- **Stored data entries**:
-*-

/-- RELEASE: the refusals of R118 in order; else the slot is EMPTY and off the acceptance list, its blocks go back to the pool, the REPLY gives their
number, and both readout units are told (R67, R119). Nothing else changes: no journal entry, no notice. -/
def Obligations.ReleaseEmptiesTheSlot : Prop :=
  ∀ (l : Link) (seq slot : Byte) (serial : BitVec 16) (s : State), handlerReady s l seq = true → s.wires.tableEnds.get l = 0 →
    let refused (code : Result) : Prop := exec (.release l seq slot serial) s = .next (s.replied l seq 0x41#8 (.refused code))
    (7 < slot.toNat ∨ serial = 0#16 → refused .badValue) ∧
    ∀ i : Fin 8, slot.toNat = i.val → serial ≠ 0#16 →
      (s.slot i = none → refused .noCapture) ∧
      ∀ c, s.slot i = some c →
        (c.serial ≠ serial.toNat → refused .stale) ∧
        (c.serial = serial.toNat →
          (c.phase ≠ .claimed l → refused .notHolder) ∧
          (c.phase = .claimed l →
            exec (.release l seq slot serial) s = .next (({ s with
              table := { s.table with slots := s.table.slots.set i none, acceptance := s.table.acceptance.erase i }
              wires := { s.wires with
                tableReturns := if c.blocks = [] then s.wires.tableReturns else s.wires.tableReturns ++ [c.blocks]
                readoutIn := { a := s.wires.readoutIn.a ++ [.release i c.serial], b := s.wires.readoutIn.b ++ [.release i c.serial] } } } :
                  State).replied l seq 0x41#8 (.release i c.serial c.blocks.length))))

/-- FETCH: the refusals of R106 and R107 in order; PENDING records the pending fetch and reserves a place; QUEUED appends a delivery entry, and with
claim a READY slot becomes CLAIMED by the link (R107, R108). Nothing else changes. No hand-off of an ended session, and none of the slot table's to
the readout unit, is on its way (log 4, log 5). -/
def Obligations.FetchWaitsOrQueues : Prop :=
  ∀ (l : Link) (seq slot claim fromPart : Byte) (s : State), handlerReady s l seq = true → s.wires.tableEnds.get l = 0 →
    s.wires.readoutEnds.get l = 0 → s.wires.readoutIn.get l = [] →
    let refused (code : Result) : Prop := exec (.fetch l seq slot claim fromPart) s = .next (s.replied l seq 0x40#8 (.refused code))
    let q := s.readouts.get l
    (7 < slot.toNat ∨ 1 < claim.toNat ∨ 18 < fromPart.toNat → refused .badValue) ∧
    ∀ i : Fin 8, slot.toNat = i.val → claim.toNat ≤ 1 → fromPart.toNat ≤ 18 →
      let named : Prop := (∃ n k, QueueEntry.delivery i n k ∈ q.queue) ∨ ∃ d, q.current = some d ∧ d.slot = i
      (named → refused .alreadyQueued) ∧
      (¬ named →
        (8 ≤ q.queue.length + q.reserved.length → refused .busy) ∧
        (q.queue.length + q.reserved.length < 8 →
          (s.slot i = none → refused .noCapture) ∧
          ∀ c, s.slot i = some c →
            (c.phase.finished = false → c.fetch ≠ none → refused .fetchPending) ∧
            (c.phase.finished = false → c.fetch = none →
              exec (.fetch l seq slot claim fromPart) s = .next (({ s with
                table := { s.table with
                  slots := s.table.slots.set i
                    (some { c with fetch := some { link := l, claim := claim == 1#8, fromPart := fromPart.toNat } }) }
                readouts := s.readouts.set l { q with reserved := q.reserved ++ [(i, c.serial)] } } : State).replied l seq 0x40#8
                  (.fetchPending i c.serial c.phase))) ∧
            (c.phase = .claimed (otherLink l) → claim = 1#8 → refused .claimed) ∧
            (c.phase.finished = true → (c.phase = .claimed (otherLink l) → claim = 0#8) →
              let phase : Phase := if c.phase = .ready ∧ claim = 1#8 then .claimed l else c.phase
              exec (.fetch l seq slot claim fromPart) s = .next (({ s with
                table := { s.table with slots := s.table.slots.set i (some { c with phase := phase }) }
                readouts := s.readouts.set l { q with queue := q.queue ++ [.delivery i c.serial fromPart.toNat] } } : State).replied l seq 0x40#8
                  (.fetchQueued i c.serial phase c.records.length ((c.records.length + 55) / 56)
                    (q.queue.length + if q.current.isSome then 1 else 0))))))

-*-

- **WHAT YOU SHOULD DO**: Repeat each record exactly, leaving nothing out.

- **EXERCISE ANSWER**:
/-- RELEASE: the refusals of R118 in order; else the slot is EMPTY and off the acceptance list, its blocks go back to the pool, the REPLY gives their
number, and both readout units are told (R67, R119). Nothing else changes: no journal entry, no notice. -/
def Obligations.ReleaseEmptiesTheSlot : Prop :=
  ∀ (l : Link) (seq slot : Byte) (serial : BitVec 16) (s : State), handlerReady s l seq = true → s.wires.tableEnds.get l = 0 →
    let refused (code : Result) : Prop := exec (.release l seq slot serial) s = .next (s.replied l seq 0x41#8 (.refused code))
    (7 < slot.toNat ∨ serial = 0#16 → refused .badValue) ∧
    ∀ i : Fin 8, slot.toNat = i.val → serial ≠ 0#16 →
      (s.slot i = none → refused .noCapture) ∧
      ∀ c, s.slot i = some c →
        (c.serial ≠ serial.toNat → refused .stale) ∧
        (c.serial = serial.toNat →
          (c.phase ≠ .claimed l → refused .notHolder) ∧
          (c.phase = .claimed l →
            exec (.release l seq slot serial) s = .next (({ s with
              table := { s.table with slots := s.table.slots.set i none, acceptance := s.table.acceptance.erase i }
              wires := { s.wires with
                tableReturns := if c.blocks = [] then s.wires.tableReturns else s.wires.tableReturns ++ [c.blocks]
                readoutIn := { a := s.wires.readoutIn.a ++ [.release i c.serial], b := s.wires.readoutIn.b ++ [.release i c.serial] } } } :
                  State).replied l seq 0x41#8 (.release i c.serial c.blocks.length))))

/-- FETCH: the refusals of R106 and R107 in order; PENDING records the pending fetch and reserves a place; QUEUED appends a delivery entry, and with
claim a READY slot becomes CLAIMED by the link (R107, R108). Nothing else changes. No hand-off of an ended session, and none of the slot table's to
the readout unit, is on its way (log 4, log 5). -/
def Obligations.FetchWaitsOrQueues : Prop :=
  ∀ (l : Link) (seq slot claim fromPart : Byte) (s : State), handlerReady s l seq = true → s.wires.tableEnds.get l = 0 →
    s.wires.readoutEnds.get l = 0 → s.wires.readoutIn.get l = [] →
    let refused (code : Result) : Prop := exec (.fetch l seq slot claim fromPart) s = .next (s.replied l seq 0x40#8 (.refused code))
    let q := s.readouts.get l
    (7 < slot.toNat ∨ 1 < claim.toNat ∨ 18 < fromPart.toNat → refused .badValue) ∧
    ∀ i : Fin 8, slot.toNat = i.val → claim.toNat ≤ 1 → fromPart.toNat ≤ 18 →
      let named : Prop := (∃ n k, QueueEntry.delivery i n k ∈ q.queue) ∨ ∃ d, q.current = some d ∧ d.slot = i
      (named → refused .alreadyQueued) ∧
      (¬ named →
        (8 ≤ q.queue.length + q.reserved.length → refused .busy) ∧
        (q.queue.length + q.reserved.length < 8 →
          (s.slot i = none → refused .noCapture) ∧
          ∀ c, s.slot i = some c →
            (c.phase.finished = false → c.fetch ≠ none → refused .fetchPending) ∧
            (c.phase.finished = false → c.fetch = none →
              exec (.fetch l seq slot claim fromPart) s = .next (({ s with
                table := { s.table with
                  slots := s.table.slots.set i
                    (some { c with fetch := some { link := l, claim := claim == 1#8, fromPart := fromPart.toNat } }) }
                readouts := s.readouts.set l { q with reserved := q.reserved ++ [(i, c.serial)] } } : State).replied l seq 0x40#8
                  (.fetchPending i c.serial c.phase))) ∧
            (c.phase = .claimed (otherLink l) → claim = 1#8 → refused .claimed) ∧
            (c.phase.finished = true → (c.phase = .claimed (otherLink l) → claim = 0#8) →
              let phase : Phase := if c.phase = .ready ∧ claim = 1#8 then .claimed l else c.phase
              exec (.fetch l seq slot claim fromPart) s = .next (({ s with
                table := { s.table with slots := s.table.slots.set i (some { c with phase := phase }) }
                readouts := s.readouts.set l { q with queue := q.queue ++ [.delivery i c.serial fromPart.toNat] } } : State).replied l seq 0x40#8
                  (.fetchQueued i c.serial phase c.records.length ((c.records.length + 55) / 56)
                    (q.queue.length + if q.current.isSome then 1 else 0))))))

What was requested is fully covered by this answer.